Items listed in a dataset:

-- ==== Sys2Proof/Laws/Run.lean ====
section
/-!
SUPPORT. Laws/Run.lean: how parts and registers that are kept compose, what the logic after every command can change,
and how a command ends.
-/
namespace Sys2Proof.Machine

/-! ### Kept parts and registers -/

theorem Part.same_refl (p : Part) (s : State) : p.same s s := by cases p <;> simp [Part.same]

theorem Part.same_trans {p : Part} {s t u : State} (h : p.same s t) (g : p.same t u) : p.same s u := by
  cases p <;> simp only [Part.same] at * <;> simp_all

theorem Kept.refl (but : List Part) (s : State) : Kept but s s := fun p _ => p.same_refl s

theorem Kept.mono {b c : List Part} {s t : State} (h : Kept b s t) (hbc : b ⊆ c) : Kept c s t :=
  fun p hp => h p fun q => hp (hbc q)

theorem Kept.trans {b : List Part} {s t u : State} (h : Kept b s t) (g : Kept b t u) : Kept b s u :=
  fun p hp => Part.same_trans (h p hp) (g p hp)

theorem RegsKept.refl (but : List Nat) (s : State) : RegsKept but s s := fun _ _ _ _ => rfl

theorem RegsKept.mono {b c : List Nat} {s t : State} (h : RegsKept b s t) (hbc : b ⊆ c) : RegsKept c s t :=
  fun d a ha hs => h d a (fun q => ha (hbc q)) hs

theorem RegsKept.trans {b : List Nat} {s t u : State} (h : RegsKept b s t) (g : RegsKept b t u) : RegsKept b s u :=
  fun d a ha hs => (g d a ha hs).trans (h d a ha hs)

/-- A state with the same registers keeps them all. -/
theorem RegsKept.of_eq {s t : State} (h : t.regs = s.regs) (but : List Nat) : RegsKept but s t :=
  fun _ _ _ _ => by rw [h]

theorem RegsKept.setReg (s : State) (k : RegKind) (v : Word) (i j : Nat) (but : List Nat)
    (h : k.addr i j ∈ but ∨ settles (k.addr i j)) : RegsKept but s (s.setReg k v i j) := fun d a ha hs =>
  s.setReg_get d k v i j (by rintro rfl; rcases h with h | h <;> contradiction)

/-- A register that is kept reads as it did. -/
theorem RegsKept.reg {but : List Nat} {s t : State} (h : RegsKept but s t) (k : RegKind) (i j : Nat)
    (hb : k.addr i j ∉ but) (hs : ¬settles (k.addr i j)) : t.reg k i j = s.reg k i j := h _ _ hb hs

theorem RegsKept.field {but : List Nat} {s t : State} (h : RegsKept but s t) (f : FieldRef) (i j : Nat)
    (hb : f.k.addr i j ∉ but) (hs : ¬settles (f.k.addr i j)) : t.f f i j = s.f f i j := by
  unfold State.f; rw [h.reg _ _ _ hb hs]

theorem Kept.setReg (s : State) (k : RegKind) (v : Word) (i j : Nat) : Kept [.regs] s (s.setReg k v i j) :=
  fun p hp => by cases p <;> simp_all [Part.same]

theorem Kept.raiseAt (s : State) (n : Nat) (t : Option Nat) (w : Word) : Kept [.events] s (s.raiseAt n t w) :=
  fun p hp => by cases p <;> simp_all [Part.same]

/-! ### The logic after every command -/

theorem statusAddr (i : Nat) (h : i = 0) : RegKind.PWR_STATUS.addr i 0 = 0x01200004 := by subst h; rfl

theorem settles_status : settles (RegKind.PWR_STATUS.addr 0 0) := .inl rfl

theorem NewEvents.refl (s : State) : NewEvents [] s s := ⟨⟨[], by simp, by simp⟩, fun _ h => .inl h⟩

theorem NewEvents.trans {es : List Raised} {s t u : State} (h : NewEvents es s t) (g : NewEvents [] t u) :
    NewEvents es s u := by
  obtain ⟨⟨l, hl, h1⟩, h2⟩ := h
  obtain ⟨⟨m, hm, g1⟩, g2⟩ := g
  refine ⟨⟨l ++ m, ?_, by rw [g1, h1]; simp⟩, fun n hn => ?_⟩
  · intro e he
    rcases List.mem_append.mp he with he | he
    · exact hl e he
    · exact hm e he
  · rcases g2 n hn with hn | hn
    · exact h2 n hn
    · exact .inr hn

theorem NewEvents.of_eq {s t : State} (h : t.raised = s.raised) (g : t.held = s.held) : NewEvents [] s t :=
  ⟨⟨[], by simp, by simp [h]⟩, fun _ hn => .inl (g ▸ hn)⟩

/-- An event that is raised while the router runs. -/
theorem NewEvents.raiseAt (s : State) (n : Nat) (t : Option Nat) (w : Word) (h : s.fabUp = true) :
    NewEvents [⟨n, t, w⟩] s (s.raiseAt n t w) := by
  unfold State.raiseAt
  rw [if_pos h]
  exact ⟨⟨[], by simp, by simp⟩, fun _ hn => .inl hn⟩

/-- A step of the logic after a command: registers that settle, and their events. -/
def Settling (s t : State) : Prop := Only [] [] [] s t

theorem Settling.refl (s : State) : Settling s s := ⟨Kept.refl _ _, RegsKept.refl _ _, NewEvents.refl s⟩

theorem Settling.trans {s t u : State} (h : Settling s t) (g : Settling t u) : Settling s u :=
  ⟨h.1.trans g.1, h.2.trans g.2, h.3.trans g.3⟩

theorem Settling.raiseAt (s : State) (n : Nat) (t : Option Nat) (w : Word) (h : settleEvent n) :
    Settling s (s.raiseAt n t w) := by
  refine ⟨(Kept.raiseAt s n t w).mono (by simp), RegsKept.of_eq (by simp) _, ?_⟩
  unfold State.raiseAt
  split
  · exact ⟨⟨[⟨n, t, w⟩], by simpa using h, by simp⟩, fun _ hn => .inl hn⟩
  · split
    · refine ⟨⟨[], by simp, by simp⟩, fun m hm => ?_⟩
      rcases List.mem_append.mp hm with hm | hm
      · exact .inl hm
      · simp only [List.mem_singleton] at hm; exact .inr (hm ▸ h)
    · exact NewEvents.refl s

theorem Settling.setReg (s : State) (k : RegKind) (v : Word) (i j : Nat) (h : settles (k.addr i j)) :
    Settling s (s.setReg k v i j) :=
  ⟨(Kept.setReg s k v i j).mono (by simp), RegsKept.setReg s k v i j _ (.inr h), .of_eq rfl rfl⟩

theorem Settling.setStatus (s : State) (f : FieldRef) (hf : f.k = .PWR_STATUS) (n : Nat) :
    Settling s (s.setF f n) := by
  unfold State.setF; rw [hf]; exact Settling.setReg _ _ _ _ _ settles_status

theorem Settling.ite {c : Prop} [Decidable c] {s t u : State} (h : Settling s t) (g : Settling s u) :
    Settling s (if c then t else u) := by split <;> assumption

theorem Settling.foldl {α : Type} (f : State → α → State) (h : ∀ s a, Settling s (f s a)) (l : List α) (s : State) :
    Settling s (l.foldl f s) := by
  induction l generalizing s with
  | nil => exact Settling.refl s
  | cons a l ih => exact (h s a).trans (ih _)

theorem settling_allow (s : State) : Settling s s.allow := by
  unfold State.allow State.raise
  refine Settling.trans ?_ (Settling.ite (Settling.refl _) (Settling.setStatus _ _ rfl _))
  refine Settling.trans ?_ (Settling.ite ((Settling.setStatus _ _ rfl _).trans (Settling.raiseAt _ _ _ _ (by unfold settleEvent; omega)))
    (Settling.refl _))
  exact Settling.ite (Settling.refl _) ((Settling.setStatus _ _ rfl _).trans (Settling.raiseAt _ _ _ _ (by unfold settleEvent; omega)))

theorem settling_doze (s : State) : Settling s s.doze := by
  unfold State.doze State.raise
  exact Settling.ite (Settling.refl _) ((Settling.setStatus _ _ rfl _).trans (Settling.raiseAt _ _ _ _ (by unfold settleEvent; omega)))

theorem settles_qsum (q : Nat) (h : q < 16384) : settles (RegKind.QSUM.addr (q / 256) (q % 256 / 32)) := by
  right
  show 0x011C4000 ≤ 0x011C4000 + q / 256 * 0x20 + q % 256 / 32 * 4 ∧ _ < _
  exact ⟨by omega, by show 0x011C4000 + q / 256 * 0x20 + q % 256 / 32 * 4 < _; omega⟩

theorem settling_qsumOne (s : State) (e : Nat × Queue) : Settling s (s.qsumOne e) := by
  unfold State.qsumOne State.raiseTo State.setBit
  split
  · rename_i h
    simp only [Bool.and_eq_true, decide_eq_true_eq] at h
    exact (Settling.setReg _ _ _ _ _ (settles_qsum _ h.1.2)).trans (Settling.raiseAt _ _ _ _ (by unfold settleEvent; omega))
  · exact Settling.refl s

theorem settling_settle (s : State) : Settling s s.settle := by
  unfold State.settle State.qsums
  refine Settling.ite (Settling.refl _) ?_
  refine ((settling_allow s).trans (settling_doze _)).trans (Settling.ite ?_ (Settling.refl _))
  exact Settling.foldl _ settling_qsumOne _ _

/-! ### How a command ends -/

/-- Two changes after one another, the second of the logic after a command. -/
theorem Only.settled {b : List Part} {r : List Nat} {es : List Raised} {s t u : State} (h : Only b r es s t)
    (g : Settling t u) : Only b r es s u :=
  ⟨h.1.trans (g.1.mono (by simp)), h.2.trans (g.2.mono (by simp)), h.3.trans g.3⟩

/-- A command whose meaning is `run f` ends in a state that differs from what `f` made only as the logic after every
command allows. -/
theorem ends_run {c : Instr} {s : State} {f : State → State} {P : State → Prop} (hc : exec c s = run f s)
    (h : ∀ t, Settling (f s) t → P t) : Ends c s P := by
  refine ⟨_, hc, h _ ?_⟩
  have hs := settling_settle (f s)
  refine ⟨fun p hp => ?_, hs.2, hs.3⟩
  have := hs.1 p hp
  cases p <;> exact this

/-- A register that does not settle is as the command's own effect left it. -/
theorem Settling.reg {s t : State} (h : Settling s t) (k : RegKind) (i j : Nat) (hs : ¬settles (k.addr i j)) :
    t.reg k i j = s.reg k i j := h.2.reg k i j (by simp) hs

theorem Settling.field {s t : State} (h : Settling s t) (f : FieldRef) (i j : Nat) (hs : ¬settles (f.k.addr i j)) :
    t.f f i j = s.f f i j := h.2.field f i j (by simp) hs

end Sys2Proof.Machine
end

**What to do:**
Answer with a number alone. It should equal the count of lines in the entries that hold "rcases".

**Result for this task:**
4